The “Clown Princess of Comedy” also was known as the oldest working woman in Hollywood when she died at 105. Born Rosie Cohen to Orthodox parents, Sawyer had more than 140 acting credits, mostly small roles, in films and shows ranging from “Hawaii Five-O” to “Seinfeld” to “Pineapple Express.”
Krauthammer was a first-year medical
student at Harvard when a diving accident left him wheelchair-bound for life. He became a psychiatrist, and then started writing — at first he tried speechwriting, then turned to political commentary. He rose to become one of the country’s most widely known and respected conservative columnists, and always was a staunch supporter of Israel. His son Daniel recalled how his dad helped untold numbers of Americans “orient themselves with the political landscape” through his weekly Washington Post column and his frequent appearances on Fox News.

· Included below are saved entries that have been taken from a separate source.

/-- A write whose precondition holds is made at once, or committed to flash first where its row is persisted (R371, R381). -/
theorem writeObj_passed (defer : Bool) :
    s.writeObj r k w v defer flashOk =
      if 4 ≤ r.aclass % 8 then
        match s.commitRec { index := r.index k, sub := r.subAt k, otype := r.otype, wseq := 0, value := r.stored v } flashOk with
        | none => (St.unavailable, s.count Obj.persFail)
        | some t => (w.answer s v, t.moment r k w v)
      else (w.answer s v, s.moment r k w v) := by
  have full : ¬ (r.aclass % 4 == 1 && s.setFull (r.key k)) = true := by rwa [Bool.and_eq_true, beq_iff_eq]
  have pre : (w.pre s v == St.stateConflict && defer) = false := by
    rw [holds]
    rfl
  rw [State.writeObj_passes s r k w v flashOk normal defer writable calm value free owner, if_neg (by rw [pre]; decide),
    if_neg (by rw [bne_iff_ne]; exact not_not_intro holds), if_neg full] <;> rfl

theorem writeObj_plain (plain : r.aclass % 8 < 4) (defer : Bool) :
    s.writeObj r k w v defer flashOk = (w.answer s v, s.moment r k w v) := by
  rw [writeObj_passed normal writable value free calm owner holds room, if_neg (Nat.not_le.mpr plain)]

theorem writeObj_flashFails (persisted : 4 ≤ r.aclass % 8) (defer : Bool)
    (fails : s.commitRec { index := r.index k, sub := r.subAt k, otype := r.otype, wseq := 0, value := r.stored v } flashOk
      = none) :
    s.writeObj r k w v defer flashOk = (St.unavailable, s.count Obj.persFail) := by
  rw [writeObj_passed normal writable value free calm owner holds room, if_pos persisted, fails]

theorem writeObj_persists (persisted : 4 ≤ r.aclass % 8) (defer : Bool) {t : State}
    (commits : s.commitRec { index := r.index k, sub := r.subAt k, otype := r.otype, wseq := 0, value := r.stored v } flashOk
      = some t) :
    s.writeObj r k w v defer flashOk = (w.answer s v, t.moment r k w v) := by
  rw [writeObj_passed normal writable value free calm owner holds room, if_pos persisted, commits]

end

/-! ## The moments of effect (R265, R371) -/

section
variable {s : State} {r : ObjRow} {k : Nat} {w : WriteRule} {v : Val}

theorem moment_atOnce (atOnce : r.aclass % 4 = 0) : s.moment r k w v = w.apply s v := by
  simp only [State.moment, atOnce]

theorem moment_epoch (mer : r.aclass % 4 = 1) (closed : s.work.openSet = none) :
    s.moment r k w v = s.commitEpoch [(r.key k, v)] := by
  simp only [State.moment, mer, closed]

theorem moment_staged {l : List (Nat × Val)} (mer : r.aclass % 4 = 1) (opened : s.work.openSet = some l) :
    s.moment r k w v = { s with work := { s.work with openSet := some (tput l (r.key k) v) } } := by
  simp only [State.moment, mer, opened]

theorem moment_idle (idle : r.aclass % 4 = 2) : s.moment r k w v =
    { s with work := { s.work with idlePend := setPend s.work.idlePend (r.key k) (s.val r k) v } } := by
  simp only [State.moment, idle]

theorem moment_warm (warm : r.aclass % 4 = 3) : s.moment r k w v =
    { s with work := { s.work with warmPend := setPend s.work.warmPend (r.key k) (s.val r k) v } } := by
  simp only [State.moment, warm]

theorem hold_of_room (room : s.work.deferred.length < 16) :
    s.hold r k v = (St.deferred, { s with work := { s.work with deferred := s.work.deferred ++
      [{ key := r.key k, index := r.index k, sub := r.subAt k, value := v, due := s.clk.now + s.jobLimit }] } }) :=
  if_neg (Nat.not_le.mpr room)

theorem hold_of_full (full : 16 ≤ s.work.deferred.length) : s.hold r k v = (St.busy, s) := if_pos full

end

/-- Settles O51. A request for an unknown object leaves the snapshot and the staged bytes as they are
(notes/assumptions/40.md). -/
theorem dictionaryWrites : Obligations.DictionaryWrites := by
  refine ⟨⟨?read, ?write, fun s k b t0 => exec_dictStageTimeout_of_staged⟩, ?value⟩
  case read =>
    intro s r i j off len low high key read
    refine ⟨exec_dictRead_turn i j off len, exec_dictRead_free off len, fun normal => dictReadBody_unknown low high normal, ?_⟩
    intro f normal found t
    have readable := fun may => dictReadBody_readable (off := off) low high normal found may
    refine ⟨dictReadBody_writeOnly low high normal found, fun may start fits => ?_, fun may some beyond => ?_⟩
    · subst start
      exact (readable may).trans (readFound_whole fits)
    · show (dictReadBody i.toNat j.toNat off len s).1 = St.range ∧ (dictReadBody i.toNat j.toNat off len s).2.1 = []
      rw [readable may]
      exact readFound_beyond some beyond
  case write =>
    intro s w r k turn found t x ends runsOn
    refine ⟨dictWrite_done turn found _, dictWrite_done turn found _, dictWrite_done turn found _, writeFound_readOnly,
      fun writable size => ⟨writeFound_split writable size, writeFound_breaks writable size, fun v goes => ?_⟩⟩
    exact ⟨writeFound_stages writable size goes, fun y => writeFound_applies writable size goes⟩
  case value =>
    intro s r k w v flashOk normal write value free owner
    refine ⟨writeObj_readOnly normal, writeObj_range normal, writeObj_waits normal, ?down, ?checked, moment_atOnce,
      moment_epoch, fun l => moment_staged, moment_idle, moment_warm, hold_of_room, hold_of_full⟩
    case down =>
      intro writable good unheld down
      exact ⟨writeObj_ownerDown normal writable good unheld down false, writeObj_ownerDown normal writable good unheld down true⟩
    case checked =>
      intro writable calm good unheld up
      refine ⟨fun conflict => ⟨?_, ?_⟩, writeObj_precondition normal writable good unheld calm up, fun holds room => ⟨?_, ?_⟩⟩
      · exact writeObj_conflict normal writable good unheld calm up conflict false
      · exact writeObj_conflict normal writable good unheld calm up conflict true
      · exact writeObj_plain normal writable good unheld calm up holds room
      · intro persisted d x
        exact ⟨writeObj_flashFails normal writable good unheld calm up holds room persisted d,
          fun t => writeObj_persists normal writable good unheld calm up holds room persisted d⟩

end Sys2Proof.Machine
end

section
/-! The proof of O52: the mailbox and images in recovery mode. -/

namespace Sys2Proof.Machine

/-- The state in which a mailbox command runs: its request has taken its turn, and no segments are staged (R361). -/
def State.mbTurn (s : State) (r : Req) : State := (s.taken r Obj.mbCmd 0).setStaged none

/-- A mailbox command has ended with a status in state u: MB_STATUS is the status, MB_SEQ counts, and the write is
answered (R361). -/
def State.mbEnded (u : State) (r : Req) (status : Nat) : State :=
  ((u.setNum Obj.mbStatus 0 status).count Obj.mbSeq).respond r 0x11 St.ok [] true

The actress known for her popular role on “The Facts of Life,” and whose performances earned her Tony and Emmy nominations, was born Charlotte Rae Lubotsky in Milwaukee to Russian Jewish immigrants.
Clara Schwarz Kramer
During the Holocaust, Kramer hid in an underground crawl space in Poland for nearly two years. Her diary from that time is held at the U.S. Holocaust Memorial Museum in Washington, D.C., and her memoir further recounts the harrowing experience. With a group of other survivors, she co-founded the Holocaust Resource Center at Kean University in Union.